[Work request]
Beginning with the first line of the entries below, quote each line until you reach and include the line with "decide (q.1 <".

-----

-- ==== Sys2Proof/Machine/P256.lean ====
section
/-! DEFINITION. The curve P-256, ECDSA with SHA-256 and ECDH (FIPS 186-5, NIST SP 800-186), which 14_keys_and_tamper.md R424,
R428 and R440 name (PRESUMED from those standards; log 90). -/

namespace Sys2Proof.Machine

def p256P : Nat := 0xFFFFFFFF00000001000000000000000000000000FFFFFFFFFFFFFFFFFFFFFFFF
def p256N : Nat := 0xFFFFFFFF00000000FFFFFFFFFFFFFFFFBCE6FAADA7179E84F3B9CAC2FC632551
def p256B : Nat := 0x5AC635D8AA3A93E7B3EBBD55769886BC651D06B0CC53B0F63BCE3C3E27D2604B
def p256G : Nat × Nat :=
  (0x6B17D1F2E12C4247F8BCE6E563A440F277037D812DEB33A0F4A13945D898C296,
   0x4FE342E2FE1A7F9B8EE7EB4A7C0F9E162BCE33576B315ECECBB6406837BF51F5)

/-- A power modulo `m`; `n` bounds the exponent's bits. -/
def powMod (m : Nat) : Nat → Nat → Nat → Nat → Nat
  | 0, _, _, acc => acc
  | n + 1, b, e, acc => powMod m n (b * b % m) (e / 2) (if e % 2 = 1 then acc * b % m else acc)

/-- The inverse modulo a 256-bit prime. -/
def invMod (m a : Nat) : Nat := powMod m 256 (a % m) (m - 2) 1

/-- A point lies on the curve. -/
def onCurve (q : Nat × Nat) : Bool :=
  decide (q.1 < p256P) && decide (q.2 < p256P) &&
    q.2 * q.2 % p256P == (q.1 * q.1 * q.1 + (p256P - 3) * q.1 + p256B) % p256P

/-- The line through a point with a slope: its third point. -/
def chord (l : Nat) (q r : Nat × Nat) : Nat × Nat :=
  let x := (l * l + 2 * p256P - q.1 - r.1) % p256P
  (x, (l * (q.1 + p256P - x) + p256P - q.2) % p256P)

/-- The sum of two points; none is the point at infinity. -/
def ecAdd : Option (Nat × Nat) → Option (Nat × Nat) → Option (Nat × Nat)
  | none, r => r
  | q, none => q
  | some q, some r =>
    if q.1 = r.1 then
      if (q.2 + r.2) % p256P = 0 then none
      else some (chord ((3 * q.1 * q.1 + p256P - 3) * invMod p256P (2 * q.2) % p256P) q r)
    else some (chord ((r.2 + p256P - q.2) * invMod p256P (r.1 + p256P - q.1) % p256P) q r)

/-- `k` times a point; `n` bounds the bits of `k`. -/
def ecMul : Nat → Nat → Option (Nat × Nat) → Option (Nat × Nat)
  | 0, _, _ => none
  | n + 1, k, q =>
    let r := ecMul n (k / 2) (ecAdd q q)
    if k % 2 = 1 then ecAdd q r else r

/-- x ‖ y, 64 bytes, most significant byte first. -/
def pointBytes (q : Option (Nat × Nat)) : List Byte :=
  let r := q.getD (0, 0)
  natBytes 32 r.1 ++ natBytes 32 r.2

def pointOf (l : List Byte) : Nat × Nat := (beNat (l.take 32), beNat ((l.drop 32).take 32))

/-- The public key of a private key. -/
def ecPublic (d : List Byte) : List Byte := pointBytes (ecMul 256 (beNat d) (some p256G))

/-- The shared x-coordinate of ECDH. -/
def ecdh (d pub : List Byte) : List Byte :=
  natBytes 32 ((ecMul 256 (beNat d) (some (pointOf pub))).getD (0, 0)).1

/-- r ‖ s of ECDSA with nonce `k`. -/
def ecdsaSign (d msg : List Byte) (k : Nat) : List Byte :=
  let r := ((ecMul 256 k (some p256G)).getD (0, 0)).1 % p256N
  natBytes 32 r ++ natBytes 32 (invMod p256N k * (beNat (sha256 msg) + r * beNat d) % p256N)

/-- The signature r ‖ s on a message is good under a public key. -/
def ecdsaVerify (pub msg sig : List Byte) : Bool :=
  let (r, s) := pointOf sig
  let w := invMod p256N s
  let q := ecAdd (ecMul 256 (beNat (sha256 msg) * w % p256N) (some p256G)) (ecMul 256 (r * w % p256N) (some (pointOf pub)))
  onCurve (pointOf pub) && decide (0 < r ∧ r < p256N ∧ 0 < s ∧ s < p256N) &&
    match q with
    | some v => v.1 % p256N == r
    | none => false

end Sys2Proof.Machine
end

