-- ==== Sys2Proof/Machine/TampOps.lean ====
section
/-! DEFINITION. Tamper response (14_keys_and_tamper.md R441 to R445), measurements and statements (R439, R440). -/

namespace Sys2Proof.Machine

/-! ## Measurements (R439) -/

/-- Fold 48 bytes into measurement register `i`. -/
def State.extend (s : State) (i : Nat) (l : List Byte) : State :=
  { s with att := { s.att with meas := s.att.meas.set i (sha384 (s.att.meas.getD i [] ++ l)) } }

/-- End an attestation command. -/
def State.attestEnd (s : State) (result : Nat) : State :=
  { s with att := { s.att with result := result, statement := none } }.raise 0x102 (if result = 0 then 0 else 1)

/-- The bytes of a statement that the signature covers (R440); `chain` is already padded. -/
def State.statementBody (s : State) (chainLen : Nat) (chain nonce : List Byte) : List Byte :=
  let w0 := 0xE1010000 + s.getF ⟨0x004, 7, 0⟩ * 0x100 + s.lifeCycle.code * 0x20 + s.poppyUnit * 0x10 + s.poppyMember
  let len := 560 + chain.length + 64
  bytesLE w0 4 ++ bytesLE len 4 ++ bytesLE (chainLen * 0x10000 + s.quality * 0x100 + bit (!s.tamp.log.isEmpty)) 4 ++
    bytesLE s.poppy.a.crc 4 ++ bytesLE s.taiSec 8 ++ bytesLE s.taiNsec 4 ++ bytesLE 0 4 ++ nonce ++
    s.att.meas.flatten ++
    (match s.slot 1 with
      | some x => x.pub
      | none => []) ++ chain

/-! ## The tamper log (R444) -/

/-- The words of a log entry. -/
def logWords (e : Nat × Nat × Nat) : List Nat := [0x80000000 + e.1 * 0x10000000 + e.2.1 * 0x4000000, e.2.2 % 2 ^ 32]

/-- Store the log, which lies in retained SRAM at 0x0802_F000 (R452). -/
def State.setTampLog (s : State) (l : List (Nat × Nat × Nat)) : State :=
  { s with tamp := { s.tamp with log := l } }.storeWords 0x0802F000 (l.flatMap logWords ++ List.replicate (32 - 2 * l.length) 0)

/-- The phase of a detection (R442): start-up, run, sleep. -/
def State.tamperPhase (s : State) : Nat :=
  if !s.rst.hostOpen then 0 else if s.pwr.state == .snowdrop then 2 else 1

/-- Log a detection: a full log sets OVF; event 1 when the log becomes full. -/
def State.tampLog (s : State) (source : Nat) : State :=
  if 16 ≤ s.tamp.log.length then { s with tamp := { s.tamp with ovf := true } }
  else
    let s1 := s.setTampLog (s.tamp.log ++ [(source, s.tamperPhase, if s.quality = 0 then 0 else s.taiSec)])
    if s1.tamp.log.length = 16 then s1.raise 0x101 1 else s1

/-! ## The wipe (R443) -/

/-- Commands and statements are aborted, slots and root zeroised, copies revoked, TAMPER_LOCK set. An OTP increment that a
command would make may already have started: whether it has is left free. -/
def State.keyWipe (s : State) : State :=
  let (started, s1) :=
    match s.keys.work with
    | some w => if w.result = 0 && w.blob.isSome then s.fresh 2 else (0, s)
    | none => (0, s)
  let s2 :=
    match s.keys.work with
    | some w =>
      match w.blob with
      | some (k, c, _) => if started = 1 then s1.setBlobCtr k c else s1
      | none => s1
    | none => s1
  let s3 := s2.keyAbort 7
  let s4 := if s3.att.statement.isSome then s3.attestEnd 4 else s3
  let s5 := { s4 with keys := { s4.keys with slots := [], rootOk := false, lock := true } }
  (s5.revokeRadio.revokeCasc).raise 0x100 3

end Sys2Proof.Machine
end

-----

[Output of the task]
-- ==== Sys2Proof/Machine/P256.lean ====
section
/-! DEFINITION. The curve P-256, ECDSA with SHA-256 and ECDH (FIPS 186-5, NIST SP 800-186), which 14_keys_and_tamper.md R424,
R428 and R440 name (PRESUMED from those standards; log 90). -/

namespace Sys2Proof.Machine

def p256P : Nat := 0xFFFFFFFF00000001000000000000000000000000FFFFFFFFFFFFFFFFFFFFFFFF
def p256N : Nat := 0xFFFFFFFF00000000FFFFFFFFFFFFFFFFBCE6FAADA7179E84F3B9CAC2FC632551
def p256B : Nat := 0x5AC635D8AA3A93E7B3EBBD55769886BC651D06B0CC53B0F63BCE3C3E27D2604B
def p256G : Nat × Nat :=
  (0x6B17D1F2E12C4247F8BCE6E563A440F277037D812DEB33A0F4A13945D898C296,
   0x4FE342E2FE1A7F9B8EE7EB4A7C0F9E162BCE33576B315ECECBB6406837BF51F5)

/-- A power modulo `m`; `n` bounds the exponent's bits. -/
def powMod (m : Nat) : Nat → Nat → Nat → Nat → Nat
  | 0, _, _, acc => acc
  | n + 1, b, e, acc => powMod m n (b * b % m) (e / 2) (if e % 2 = 1 then acc * b % m else acc)

/-- The inverse modulo a 256-bit prime. -/
def invMod (m a : Nat) : Nat := powMod m 256 (a % m) (m - 2) 1

/-- A point lies on the curve. -/
def onCurve (q : Nat × Nat) : Bool :=
  decide (q.1 < p256P) && decide (q.2 < p256P) &&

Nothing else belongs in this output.